Your assignment: When a line below contains the string "does", show that line.

Data excerpts:
theorem State.complete_of_routable (h : s.routable = true) :
    s.complete = { s with
      pbuf := [], chan := 0#8, len := 0#32, rem := 0#32, phase := .header
      draws := if s.len.toNat ≤ s.pbuf.length then s.draws else s.draws + 1
      events := s.events ++ [.write (s.chan.extractLsb' 0 3) (s.memRead s.len.toNat)]
      pending := beatsOf (s.chan.extractLsb' 0 3) (s.memRead s.len.toNat), gap := 0 } := by
  rw [State.complete, if_pos h, State.dispatch, State.afterRead]
  split <;> rfl

theorem State.complete_of_not_routable (h : ¬ s.routable = true) :
    s.complete = { s with
      pbuf := [], chan := 0#8, len := 0#32, rem := 0#32, phase := .header
      events := s.events ++ [.err ⟨2#2, s.chan, s.len⟩], errOut := some ⟨2#2, s.chan, s.len⟩ } := by
  rw [State.complete, if_neg h]
  rfl

/-- Reading gives as many bytes as are asked for, whatever the buffer holds. -/
theorem State.memRead_length (n : Nat) : (s.memRead n).length = n := by
  rw [State.memRead, List.length_append, List.length_take, unwrittenBytes_length]
  omega

end

/-! ### Payload bytes as opaque data (R55)

`s` and `{ s with pbuf := q }`, with `q` as long as the buffer, are any two states that differ in the payload bytes held. -/

section
variable (s : State)

/-- A write reaches up to its offset, whatever it writes (R9). -/
theorem State.memWrite_pbuf_length (i : Nat) (b : Byte) : (s.memWrite i b).pbuf.length = max s.pbuf.length (i + 1) := by
  unfold State.memWrite
  split
  · simp only [List.length_append, List.length_take, List.length_cons, List.length_drop]
    omega
  · simp only [List.length_append, unwrittenBytes_length, List.length_singleton]
    omega

/-- Apart from the buffer, a write sees the number of the bytes held only. -/
theorem State.memWrite_of_length_eq (i : Nat) (b b' : Byte) (q : List Byte) (h : q.length = s.pbuf.length) :
    State.memWrite i b' { s with pbuf := q } =
      { s.memWrite i b with pbuf := (State.memWrite i b' { s with pbuf := q }).pbuf } := by
  by_cases hi : i ≤ s.pbuf.length
  · rw [State.memWrite, State.memWrite, if_pos hi, if_pos (show i ≤ q.length by omega)]
  · rw [State.memWrite, State.memWrite, if_neg hi, if_neg (show ¬ i ≤ q.length by omega)]

/-- Holding a payload byte leaves two such states as two such states (R134). -/
theorem State.holdPayloadByte_of_length_eq (b b' : Byte) (q : List Byte) (h : q.length = s.pbuf.length) :
    ∃ r, r.length = (s.holdPayloadByte b).pbuf.length ∧
      State.holdPayloadByte b' { s with pbuf := q } = { s.holdPayloadByte b with pbuf := r } := by
  refine ⟨(State.memWrite s.payloadOffset b' { s with pbuf := q }).pbuf, ?_, ?_⟩
  · show _ = (s.memWrite s.payloadOffset b).pbuf.length
    rw [State.memWrite_pbuf_length, State.memWrite_pbuf_length, h]
  · exact congrArg (fun t : State => { t with rem := s.rem - 1#32 })
      (s.memWrite_of_length_eq s.payloadOffset b b' q h)

/-- Of two transactions from states with the events of `s`, to `t` and to `t'`: the two show the same but for the values of
payload bytes in the buffer, in the chunk of a `Write`, and in `dst_data`. -/
def SameButPayloadValues (s t t' : State) : Prop :=
  ∃ es es', t.events = s.events ++ es ∧ t'.events = s.events ++ es' ∧ es'.map Event.shape = es.map Event.shape ∧
    t'.pbuf.length = t.pbuf.length ∧ t'.pending.map Beat.shape = t.pending.map Beat.shape ∧
    t' = { t with pbuf := t'.pbuf, pending := t'.pending, events := t'.events }

/-- Completing a frame reads `LEN` bytes in either state, and a frame that is not routable not even these (R135–R137). -/
theorem State.complete_of_length_eq (r : List Byte) (h : r.length = s.pbuf.length) :
    SameButPayloadValues s s.complete (State.complete { s with pbuf := r }) := by
  by_cases hr : s.routable = true
  · rw [s.complete_of_routable hr, State.complete_of_routable { s with pbuf := r } hr]
    have hread : (State.memRead s.len.toNat { s with pbuf := r }).length = (s.memRead s.len.toNat).length := by
      rw [State.memRead_length, State.memRead_length]
    refine ⟨_, _, rfl, rfl, ?_, rfl, beatsOf_shape _ _ _ hread, ?_⟩
    · simp only [List.map_cons, List.map_nil, Event.shape_write, hread]
    · simp only [h]
  · rw [s.complete_of_not_routable hr, State.complete_of_not_routable { s with pbuf := r } hr]
    exact ⟨_, _, rfl, rfl, rfl, rfl, rfl, rfl⟩

theorem State.payloadStep_of_length_eq (b b' : Byte) (q : List Byte) (h : q.length = s.pbuf.length) :
    SameButPayloadValues s (s.payloadStep b) (State.payloadStep b' { s with pbuf := q }) := by
  obtain ⟨r, hr, hheld⟩ := s.holdPayloadByte_of_length_eq b b' q h
  by_cases hlast : s.rem = 1#32
  · rw [s.payloadStep_last b hlast, State.payloadStep_last { s with pbuf := q } b' hlast, hheld]
    have hevents (es : List Event) : (s.holdPayloadByte b).events ++ es = s.events ++ es := by
      rw [State.holdPayloadByte_events]
    obtain ⟨es, es', hes, hes', hshape⟩ := (s.holdPayloadByte b).complete_of_length_eq r hr
    exact ⟨es, es', hes.trans (hevents es), hes'.trans (hevents es'), hshape⟩
  · rw [s.payloadStep_more b hlast, State.payloadStep_more { s with pbuf := q } b' hlast, hheld]
    have hes : (s.holdPayloadByte b).events = s.events ++ [] := by
      rw [State.holdPayloadByte_events, List.append_nil]
    exact ⟨[], [], hes, hes, rfl, hr, rfl, rfl⟩

end

/-- Settles O30: in `AWAITING_PAYLOAD` a `BYTE` is a step of the payload reassembler, in either state. -/
theorem payloadValuesDecideNothing : Obligations.PayloadValuesDecideNothing := by
  intro b b' q s hm hp hq
  obtain ⟨es, es', hsame⟩ := s.payloadStep_of_length_eq b b' q hq
  exact ⟨_, _, es, es', execByte_awaitingPayload b s hm hp,
    execByte_awaitingPayload b' { s with pbuf := q } hm hp, hsame⟩

/-! ### The port registers carry no part of the transaction state (R10, R57)

`State.portsAtRest` forgets what the ports show, so that two states are one state of `Step` exactly if they are equal at rest.
Each operation, and so each instruction, does to a state at rest what it does to the state. -/

/-- `s` with every field that `Step` does not see at its reset value. -/
def State.portsAtRest (s : State) : State :=
  { s with
    rstHigh := false, pending := [], errOut := none, endOut := none, inputs := [], portLog := [], gap := 0
    gapDraws := 0 }

theorem portsAtRest_eq_iff (s t : State) : s.portsAtRest = t.portsAtRest ↔ SameTransactionState s t := by
  simp [State.portsAtRest, State.mk.injEq]

section
variable (s : State)

theorem State.portsAtRest_afterEdge : s.afterEdge.portsAtRest = s.portsAtRest := rfl

theorem State.portsAtRest_memWrite (i : Nat) (b : Byte) :
    (s.portsAtRest.memWrite i b).portsAtRest = (s.memWrite i b).portsAtRest := by
  by_cases h : i ≤ s.pbuf.length
  · rw [State.memWrite, State.memWrite, if_pos h, if_pos (show i ≤ s.portsAtRest.pbuf.length from h)]
    rfl
  · rw [State.memWrite, State.memWrite, if_neg h, if_neg (show ¬ i ≤ s.portsAtRest.pbuf.length from h)]
    rfl

theorem State.portsAtRest_holdPayloadByte (b : Byte) :
    (s.portsAtRest.holdPayloadByte b).portsAtRest = (s.holdPayloadByte b).portsAtRest :=
  congrArg (fun t : State => { t with rem := s.rem - 1#32 }) (s.portsAtRest_memWrite s.payloadOffset b)


theorem State.portsAtRest_complete : s.portsAtRest.complete.portsAtRest = s.complete.portsAtRest := by
  by_cases h : s.routable = true
  · rw [s.complete_of_routable h, s.portsAtRest.complete_of_routable h]
    rfl
  · rw [s.complete_of_not_routable h, s.portsAtRest.complete_of_not_routable h]
    rfl

theorem State.portsAtRest_payloadStep (b : Byte) :
    (s.portsAtRest.payloadStep b).portsAtRest = (s.payloadStep b).portsAtRest := by
  have hheld := s.portsAtRest_holdPayloadByte b
  by_cases h : s.rem = 1#32
  · rw [s.payloadStep_last b h, s.portsAtRest.payloadStep_last b h, ← State.portsAtRest_complete, hheld,
      State.portsAtRest_complete]
  · rw [s.payloadStep_more b h, s.portsAtRest.payloadStep_more b h, hheld]

end

/-- Both outcomes are next states, and they are one state of `Step`. -/
def SameNext (o o' : Host.Outcome State Fault Refusal) : Prop :=
  ∃ t t', o = .next t ∧ o' = .next t' ∧ t'.portsAtRest = t.portsAtRest

theorem sameNext_next {t t' : State} (h : t'.portsAtRest = t.portsAtRest) : SameNext (.next t) (.next t') :=
  ⟨t, t', rfl, rfl, h⟩

/-- A branch on something the ports do not hold is taken on both sides. -/
theorem sameNext_ite {c : Prop} [Decidable c] {o₁ o₁' o₂ o₂' : Host.Outcome State Fault Refusal}
    (h₁ : SameNext o₁ o₁') (h₂ : SameNext o₂ o₂') :
    SameNext (if c then o₁ else o₂) (if c then o₁' else o₂') := by
  by_cases h : c
  · rwa [if_pos h, if_pos h]
  · rwa [if_neg h, if_neg h]

section
variable (s : State)

theorem headerComplete_portsAtRest (c : Byte) (l : Len) :
    SameNext (s.headerComplete c l) (s.portsAtRest.headerComplete c l) := by
  rw [State.headerComplete_next, State.headerComplete_next]
  have hstore : s.portsAtRest.storeHeader c l = (s.storeHeader c l).portsAtRest := rfl
  by_cases hl : l = 0#32
  · rw [if_pos hl, if_pos hl, hstore]
    exact sameNext_next (State.portsAtRest_complete _)
  · rw [if_neg hl, if_neg hl]
    exact sameNext_next rfl

theorem headerStep_portsAtRest (b : Byte) : SameNext (s.headerStep b) (s.portsAtRest.headerStep b) :=
  sameNext_ite (sameNext_next rfl) (headerComplete_portsAtRest s _ _)

theorem execByte_portsAtRest (b : Byte) : SameNext (execByte b s) (execByte b s.portsAtRest) :=
  sameNext_ite (sameNext_next rfl)
    (sameNext_ite (headerStep_portsAtRest s b) (sameNext_next (s.portsAtRest_payloadStep b)))

theorem execFrameHeader_portsAtRest (c : Byte) (l : Len) :
    SameNext (execFrameHeader c l s) (execFrameHeader c l s.portsAtRest) :=
  sameNext_ite (sameNext_next rfl)
    (sameNext_ite (headerComplete_portsAtRest s c l) (sameNext_next (s.portsAtRest_payloadStep _)))

theorem execCfg_portsAtRest (n : BitVec 4) : SameNext (execCfg n s) (execCfg n s.portsAtRest) :=
  sameNext_ite (sameNext_next rfl) (sameNext_ite (sameNext_next rfl) (sameNext_next rfl))

theorem execEos_portsAtRest : SameNext (execEos s) (execEos s.portsAtRest) :=
  sameNext_ite (sameNext_next rfl) (sameNext_next rfl)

Response:
Each operation, and so each instruction, does to a state at rest what it does to the state. -/
/-- `s` with every field that `Step` does not see at its reset value. -/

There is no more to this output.